Problem requirements:
The lines to copy are those in the listing below that contain the word "connecting".

··········

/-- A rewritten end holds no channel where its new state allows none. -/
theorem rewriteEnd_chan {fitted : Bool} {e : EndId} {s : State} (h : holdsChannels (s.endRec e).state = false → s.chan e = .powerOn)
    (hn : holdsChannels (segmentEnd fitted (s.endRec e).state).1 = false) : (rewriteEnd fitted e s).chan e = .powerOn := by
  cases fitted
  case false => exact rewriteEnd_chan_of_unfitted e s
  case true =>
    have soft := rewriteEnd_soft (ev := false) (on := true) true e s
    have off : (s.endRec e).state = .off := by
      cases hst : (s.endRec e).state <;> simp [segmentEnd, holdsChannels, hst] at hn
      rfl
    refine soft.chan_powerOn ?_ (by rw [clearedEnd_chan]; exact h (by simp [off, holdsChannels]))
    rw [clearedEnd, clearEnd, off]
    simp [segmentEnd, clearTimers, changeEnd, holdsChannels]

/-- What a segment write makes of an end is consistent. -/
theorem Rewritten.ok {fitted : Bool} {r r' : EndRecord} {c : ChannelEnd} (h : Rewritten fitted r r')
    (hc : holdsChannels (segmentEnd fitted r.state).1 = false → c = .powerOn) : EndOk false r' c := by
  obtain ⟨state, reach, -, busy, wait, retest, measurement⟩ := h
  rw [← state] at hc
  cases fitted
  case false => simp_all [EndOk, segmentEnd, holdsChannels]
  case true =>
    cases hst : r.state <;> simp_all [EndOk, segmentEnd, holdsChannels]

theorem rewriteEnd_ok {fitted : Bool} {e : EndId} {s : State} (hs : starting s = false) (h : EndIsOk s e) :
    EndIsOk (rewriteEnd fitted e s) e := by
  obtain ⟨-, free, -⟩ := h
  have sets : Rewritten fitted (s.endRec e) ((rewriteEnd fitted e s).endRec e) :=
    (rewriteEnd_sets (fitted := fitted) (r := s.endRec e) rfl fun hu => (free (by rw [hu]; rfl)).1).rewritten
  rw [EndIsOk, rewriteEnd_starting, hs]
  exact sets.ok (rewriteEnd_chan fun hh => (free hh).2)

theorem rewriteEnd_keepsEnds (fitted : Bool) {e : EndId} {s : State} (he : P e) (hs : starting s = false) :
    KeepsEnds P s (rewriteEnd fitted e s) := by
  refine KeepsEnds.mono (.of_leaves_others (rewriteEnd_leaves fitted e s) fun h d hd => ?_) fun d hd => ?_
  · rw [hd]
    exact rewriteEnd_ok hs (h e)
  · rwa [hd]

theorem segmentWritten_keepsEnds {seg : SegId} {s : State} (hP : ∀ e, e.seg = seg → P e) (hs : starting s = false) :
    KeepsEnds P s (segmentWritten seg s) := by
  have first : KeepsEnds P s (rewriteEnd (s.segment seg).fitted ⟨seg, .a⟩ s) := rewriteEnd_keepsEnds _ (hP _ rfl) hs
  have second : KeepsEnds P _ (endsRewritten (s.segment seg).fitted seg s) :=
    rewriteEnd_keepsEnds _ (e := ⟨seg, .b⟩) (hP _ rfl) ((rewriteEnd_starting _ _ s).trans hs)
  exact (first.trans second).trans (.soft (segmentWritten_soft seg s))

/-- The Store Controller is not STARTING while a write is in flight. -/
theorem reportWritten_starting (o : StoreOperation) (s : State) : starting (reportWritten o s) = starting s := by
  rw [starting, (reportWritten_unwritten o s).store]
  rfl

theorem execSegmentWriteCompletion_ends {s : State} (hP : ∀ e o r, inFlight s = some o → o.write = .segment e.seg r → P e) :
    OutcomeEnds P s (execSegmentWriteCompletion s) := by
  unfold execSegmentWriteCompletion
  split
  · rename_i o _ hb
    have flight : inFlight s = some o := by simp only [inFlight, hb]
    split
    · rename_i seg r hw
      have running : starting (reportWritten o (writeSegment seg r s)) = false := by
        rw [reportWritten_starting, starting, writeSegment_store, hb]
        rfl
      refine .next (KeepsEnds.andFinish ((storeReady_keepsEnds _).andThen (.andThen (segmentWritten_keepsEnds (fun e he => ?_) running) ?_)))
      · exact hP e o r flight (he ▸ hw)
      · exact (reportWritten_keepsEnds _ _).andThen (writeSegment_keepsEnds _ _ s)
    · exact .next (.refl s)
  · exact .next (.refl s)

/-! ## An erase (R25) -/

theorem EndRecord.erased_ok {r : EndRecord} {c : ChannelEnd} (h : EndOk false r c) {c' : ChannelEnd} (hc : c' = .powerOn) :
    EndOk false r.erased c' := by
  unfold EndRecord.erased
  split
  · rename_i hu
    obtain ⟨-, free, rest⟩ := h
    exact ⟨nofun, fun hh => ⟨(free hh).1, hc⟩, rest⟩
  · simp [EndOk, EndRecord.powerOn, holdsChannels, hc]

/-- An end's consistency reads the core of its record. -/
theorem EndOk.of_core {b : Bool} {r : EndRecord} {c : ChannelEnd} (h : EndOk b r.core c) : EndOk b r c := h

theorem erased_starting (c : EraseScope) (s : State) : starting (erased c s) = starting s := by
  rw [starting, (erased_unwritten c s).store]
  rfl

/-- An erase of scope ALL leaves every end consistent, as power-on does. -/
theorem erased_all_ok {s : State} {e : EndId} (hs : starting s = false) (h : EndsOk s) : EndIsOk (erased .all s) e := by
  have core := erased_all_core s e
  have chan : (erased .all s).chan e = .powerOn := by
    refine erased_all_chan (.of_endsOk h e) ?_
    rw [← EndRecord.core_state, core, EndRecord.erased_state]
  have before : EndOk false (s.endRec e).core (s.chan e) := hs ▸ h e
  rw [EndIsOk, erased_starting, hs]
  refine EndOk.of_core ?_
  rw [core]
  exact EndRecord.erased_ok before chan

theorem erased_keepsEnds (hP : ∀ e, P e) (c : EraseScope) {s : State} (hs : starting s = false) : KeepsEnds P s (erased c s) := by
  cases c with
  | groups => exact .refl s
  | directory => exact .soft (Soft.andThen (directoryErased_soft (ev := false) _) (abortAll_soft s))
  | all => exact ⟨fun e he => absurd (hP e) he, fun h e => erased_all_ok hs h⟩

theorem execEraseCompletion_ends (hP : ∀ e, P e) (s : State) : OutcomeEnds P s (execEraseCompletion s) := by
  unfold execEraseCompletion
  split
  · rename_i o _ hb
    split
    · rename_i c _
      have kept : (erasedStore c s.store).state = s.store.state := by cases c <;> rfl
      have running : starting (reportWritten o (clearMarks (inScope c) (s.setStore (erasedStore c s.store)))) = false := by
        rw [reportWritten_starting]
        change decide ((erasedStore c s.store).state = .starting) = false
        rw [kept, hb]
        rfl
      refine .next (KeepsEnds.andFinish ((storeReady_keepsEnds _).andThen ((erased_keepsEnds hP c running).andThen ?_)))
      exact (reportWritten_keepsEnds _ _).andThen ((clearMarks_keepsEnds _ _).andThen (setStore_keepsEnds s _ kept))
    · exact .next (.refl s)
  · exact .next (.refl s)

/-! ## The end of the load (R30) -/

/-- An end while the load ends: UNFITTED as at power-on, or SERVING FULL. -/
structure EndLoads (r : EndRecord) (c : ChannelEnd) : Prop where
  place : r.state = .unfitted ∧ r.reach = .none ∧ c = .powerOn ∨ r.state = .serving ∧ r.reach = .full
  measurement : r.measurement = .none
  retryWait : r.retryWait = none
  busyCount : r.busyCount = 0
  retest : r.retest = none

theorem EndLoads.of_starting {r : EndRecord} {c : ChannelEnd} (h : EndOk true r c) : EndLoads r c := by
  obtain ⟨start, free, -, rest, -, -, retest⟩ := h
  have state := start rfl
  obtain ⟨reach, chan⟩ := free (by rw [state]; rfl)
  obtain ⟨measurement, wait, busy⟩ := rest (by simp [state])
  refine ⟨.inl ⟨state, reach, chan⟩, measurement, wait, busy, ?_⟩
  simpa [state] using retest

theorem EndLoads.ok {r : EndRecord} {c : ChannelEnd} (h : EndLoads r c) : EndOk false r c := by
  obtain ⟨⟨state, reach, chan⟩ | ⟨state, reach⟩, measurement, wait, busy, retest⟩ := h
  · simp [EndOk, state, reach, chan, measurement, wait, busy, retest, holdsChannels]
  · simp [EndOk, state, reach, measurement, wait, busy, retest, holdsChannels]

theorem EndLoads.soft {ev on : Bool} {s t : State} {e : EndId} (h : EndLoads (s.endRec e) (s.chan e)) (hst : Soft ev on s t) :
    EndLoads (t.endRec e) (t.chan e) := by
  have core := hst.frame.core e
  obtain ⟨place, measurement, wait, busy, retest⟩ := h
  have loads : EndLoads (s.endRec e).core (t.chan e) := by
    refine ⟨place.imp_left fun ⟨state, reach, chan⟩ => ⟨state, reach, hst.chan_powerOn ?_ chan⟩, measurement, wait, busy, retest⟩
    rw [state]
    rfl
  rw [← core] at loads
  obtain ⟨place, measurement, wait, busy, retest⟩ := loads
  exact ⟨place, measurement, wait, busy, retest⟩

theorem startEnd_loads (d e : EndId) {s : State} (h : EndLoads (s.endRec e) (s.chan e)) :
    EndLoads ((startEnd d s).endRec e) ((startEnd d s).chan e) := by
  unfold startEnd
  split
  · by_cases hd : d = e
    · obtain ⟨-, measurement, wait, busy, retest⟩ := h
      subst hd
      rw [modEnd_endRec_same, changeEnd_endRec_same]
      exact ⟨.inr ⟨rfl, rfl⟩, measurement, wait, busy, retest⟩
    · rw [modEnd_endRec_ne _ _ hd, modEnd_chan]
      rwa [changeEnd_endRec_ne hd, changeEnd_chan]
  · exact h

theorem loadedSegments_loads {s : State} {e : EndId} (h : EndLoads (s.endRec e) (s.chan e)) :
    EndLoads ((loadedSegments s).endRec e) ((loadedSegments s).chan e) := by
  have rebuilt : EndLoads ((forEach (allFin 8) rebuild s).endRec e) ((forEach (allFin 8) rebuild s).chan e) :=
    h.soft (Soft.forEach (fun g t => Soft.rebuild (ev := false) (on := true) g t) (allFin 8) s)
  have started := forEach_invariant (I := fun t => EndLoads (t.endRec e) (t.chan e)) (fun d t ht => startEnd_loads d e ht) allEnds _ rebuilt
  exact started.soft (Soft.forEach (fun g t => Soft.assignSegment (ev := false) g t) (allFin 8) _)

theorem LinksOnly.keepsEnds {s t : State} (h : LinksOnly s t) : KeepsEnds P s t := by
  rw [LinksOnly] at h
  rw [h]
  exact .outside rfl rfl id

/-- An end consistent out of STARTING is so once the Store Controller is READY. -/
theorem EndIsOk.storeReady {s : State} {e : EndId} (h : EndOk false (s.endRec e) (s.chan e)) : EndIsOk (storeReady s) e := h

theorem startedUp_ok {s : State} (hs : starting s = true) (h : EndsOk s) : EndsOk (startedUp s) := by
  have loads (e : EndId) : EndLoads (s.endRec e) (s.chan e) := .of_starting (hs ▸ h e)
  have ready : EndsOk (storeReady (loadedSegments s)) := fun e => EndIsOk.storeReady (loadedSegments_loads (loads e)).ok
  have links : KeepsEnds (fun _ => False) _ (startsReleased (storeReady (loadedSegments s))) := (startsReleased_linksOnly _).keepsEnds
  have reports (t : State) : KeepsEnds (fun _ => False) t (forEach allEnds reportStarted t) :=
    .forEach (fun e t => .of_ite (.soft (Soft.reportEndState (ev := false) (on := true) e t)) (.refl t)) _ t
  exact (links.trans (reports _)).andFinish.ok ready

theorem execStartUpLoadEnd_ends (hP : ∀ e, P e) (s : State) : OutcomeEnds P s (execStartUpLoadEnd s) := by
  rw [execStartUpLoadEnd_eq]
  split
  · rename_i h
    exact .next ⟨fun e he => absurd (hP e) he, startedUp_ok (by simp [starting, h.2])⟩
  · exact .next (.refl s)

··········

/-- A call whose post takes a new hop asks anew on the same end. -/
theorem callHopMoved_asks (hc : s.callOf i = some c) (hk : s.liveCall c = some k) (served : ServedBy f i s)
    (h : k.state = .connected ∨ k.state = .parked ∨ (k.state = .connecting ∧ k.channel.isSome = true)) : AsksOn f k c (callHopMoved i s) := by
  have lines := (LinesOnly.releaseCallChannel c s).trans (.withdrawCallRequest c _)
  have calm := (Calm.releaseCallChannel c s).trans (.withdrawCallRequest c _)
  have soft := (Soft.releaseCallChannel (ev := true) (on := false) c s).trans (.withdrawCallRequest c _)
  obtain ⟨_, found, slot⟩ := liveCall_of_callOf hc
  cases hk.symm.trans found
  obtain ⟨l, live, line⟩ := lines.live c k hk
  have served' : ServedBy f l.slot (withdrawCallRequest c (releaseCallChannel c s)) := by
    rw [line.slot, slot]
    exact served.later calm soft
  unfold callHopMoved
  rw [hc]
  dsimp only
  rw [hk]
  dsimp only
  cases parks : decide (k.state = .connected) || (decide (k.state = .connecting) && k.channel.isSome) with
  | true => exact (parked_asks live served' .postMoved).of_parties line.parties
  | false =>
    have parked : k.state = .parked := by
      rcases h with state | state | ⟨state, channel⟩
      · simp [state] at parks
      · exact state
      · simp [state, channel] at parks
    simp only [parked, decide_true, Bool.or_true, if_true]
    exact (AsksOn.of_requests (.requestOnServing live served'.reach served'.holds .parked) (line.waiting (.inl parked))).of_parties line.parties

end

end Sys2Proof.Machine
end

··········

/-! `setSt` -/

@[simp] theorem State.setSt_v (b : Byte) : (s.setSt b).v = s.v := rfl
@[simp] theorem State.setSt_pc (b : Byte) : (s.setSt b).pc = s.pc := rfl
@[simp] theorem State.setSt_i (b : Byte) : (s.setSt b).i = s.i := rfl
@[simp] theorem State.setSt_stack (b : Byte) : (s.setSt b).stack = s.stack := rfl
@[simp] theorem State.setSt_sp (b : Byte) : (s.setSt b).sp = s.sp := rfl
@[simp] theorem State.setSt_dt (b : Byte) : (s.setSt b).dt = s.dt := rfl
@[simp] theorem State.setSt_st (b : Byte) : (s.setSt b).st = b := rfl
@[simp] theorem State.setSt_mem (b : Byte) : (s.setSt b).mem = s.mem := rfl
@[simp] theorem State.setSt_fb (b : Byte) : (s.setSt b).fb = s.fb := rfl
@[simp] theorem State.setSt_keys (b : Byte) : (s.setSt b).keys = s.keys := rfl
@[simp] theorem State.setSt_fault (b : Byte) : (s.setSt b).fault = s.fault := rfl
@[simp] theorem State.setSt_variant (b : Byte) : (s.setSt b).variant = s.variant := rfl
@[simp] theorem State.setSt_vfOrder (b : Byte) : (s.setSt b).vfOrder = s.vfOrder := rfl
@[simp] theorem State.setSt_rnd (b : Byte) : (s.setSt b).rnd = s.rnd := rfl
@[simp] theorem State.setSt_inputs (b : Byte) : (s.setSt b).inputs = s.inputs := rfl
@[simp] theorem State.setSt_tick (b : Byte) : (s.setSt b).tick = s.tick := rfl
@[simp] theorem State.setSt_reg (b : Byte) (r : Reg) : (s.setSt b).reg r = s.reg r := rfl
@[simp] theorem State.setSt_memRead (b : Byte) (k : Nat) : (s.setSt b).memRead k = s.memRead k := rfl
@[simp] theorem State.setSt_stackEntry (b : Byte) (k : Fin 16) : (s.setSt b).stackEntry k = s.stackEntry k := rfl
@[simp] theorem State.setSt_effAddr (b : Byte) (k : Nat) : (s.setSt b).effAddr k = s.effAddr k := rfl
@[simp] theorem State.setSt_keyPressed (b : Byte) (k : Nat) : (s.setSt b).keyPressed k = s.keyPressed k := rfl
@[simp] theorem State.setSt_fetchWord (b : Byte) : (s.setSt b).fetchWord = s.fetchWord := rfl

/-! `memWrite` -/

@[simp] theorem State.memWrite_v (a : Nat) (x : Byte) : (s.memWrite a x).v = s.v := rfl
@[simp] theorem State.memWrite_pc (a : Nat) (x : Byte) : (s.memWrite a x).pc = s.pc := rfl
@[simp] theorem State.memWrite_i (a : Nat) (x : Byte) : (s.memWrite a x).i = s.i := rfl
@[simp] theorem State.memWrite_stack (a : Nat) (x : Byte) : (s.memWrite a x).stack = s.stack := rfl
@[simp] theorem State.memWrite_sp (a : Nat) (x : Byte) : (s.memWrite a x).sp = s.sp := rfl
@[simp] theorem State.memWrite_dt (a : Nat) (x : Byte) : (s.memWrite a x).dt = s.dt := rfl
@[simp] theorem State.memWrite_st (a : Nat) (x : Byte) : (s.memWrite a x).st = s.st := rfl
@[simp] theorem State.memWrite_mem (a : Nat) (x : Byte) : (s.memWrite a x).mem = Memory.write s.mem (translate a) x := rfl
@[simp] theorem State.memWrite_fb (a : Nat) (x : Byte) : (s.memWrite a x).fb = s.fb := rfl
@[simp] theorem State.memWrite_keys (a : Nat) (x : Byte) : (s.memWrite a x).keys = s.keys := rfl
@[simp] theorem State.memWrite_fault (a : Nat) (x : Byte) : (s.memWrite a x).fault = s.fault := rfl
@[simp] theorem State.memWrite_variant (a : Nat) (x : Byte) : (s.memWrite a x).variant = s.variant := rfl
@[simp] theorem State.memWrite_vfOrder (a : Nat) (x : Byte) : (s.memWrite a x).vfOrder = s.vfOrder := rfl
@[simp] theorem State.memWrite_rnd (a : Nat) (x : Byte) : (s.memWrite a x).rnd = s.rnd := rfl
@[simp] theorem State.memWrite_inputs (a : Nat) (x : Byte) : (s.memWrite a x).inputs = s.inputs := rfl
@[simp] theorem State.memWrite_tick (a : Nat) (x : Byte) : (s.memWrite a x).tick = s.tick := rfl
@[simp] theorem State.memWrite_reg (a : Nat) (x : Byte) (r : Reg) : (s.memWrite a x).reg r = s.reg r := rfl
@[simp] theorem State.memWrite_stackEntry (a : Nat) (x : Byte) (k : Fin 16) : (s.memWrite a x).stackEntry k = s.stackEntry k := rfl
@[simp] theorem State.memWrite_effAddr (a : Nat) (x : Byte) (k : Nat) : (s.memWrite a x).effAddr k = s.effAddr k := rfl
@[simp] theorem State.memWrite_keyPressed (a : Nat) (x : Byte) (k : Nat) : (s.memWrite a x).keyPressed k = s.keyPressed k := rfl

··········

Problem solution:
    (h : k.state = .connected ∨ k.state = .parked ∨ (k.state = .connecting ∧ k.channel.isSome = true)) : AsksOn f k c (callHopMoved i s) := by
  cases parks : decide (k.state = .connected) || (decide (k.state = .connecting) && k.channel.isSome) with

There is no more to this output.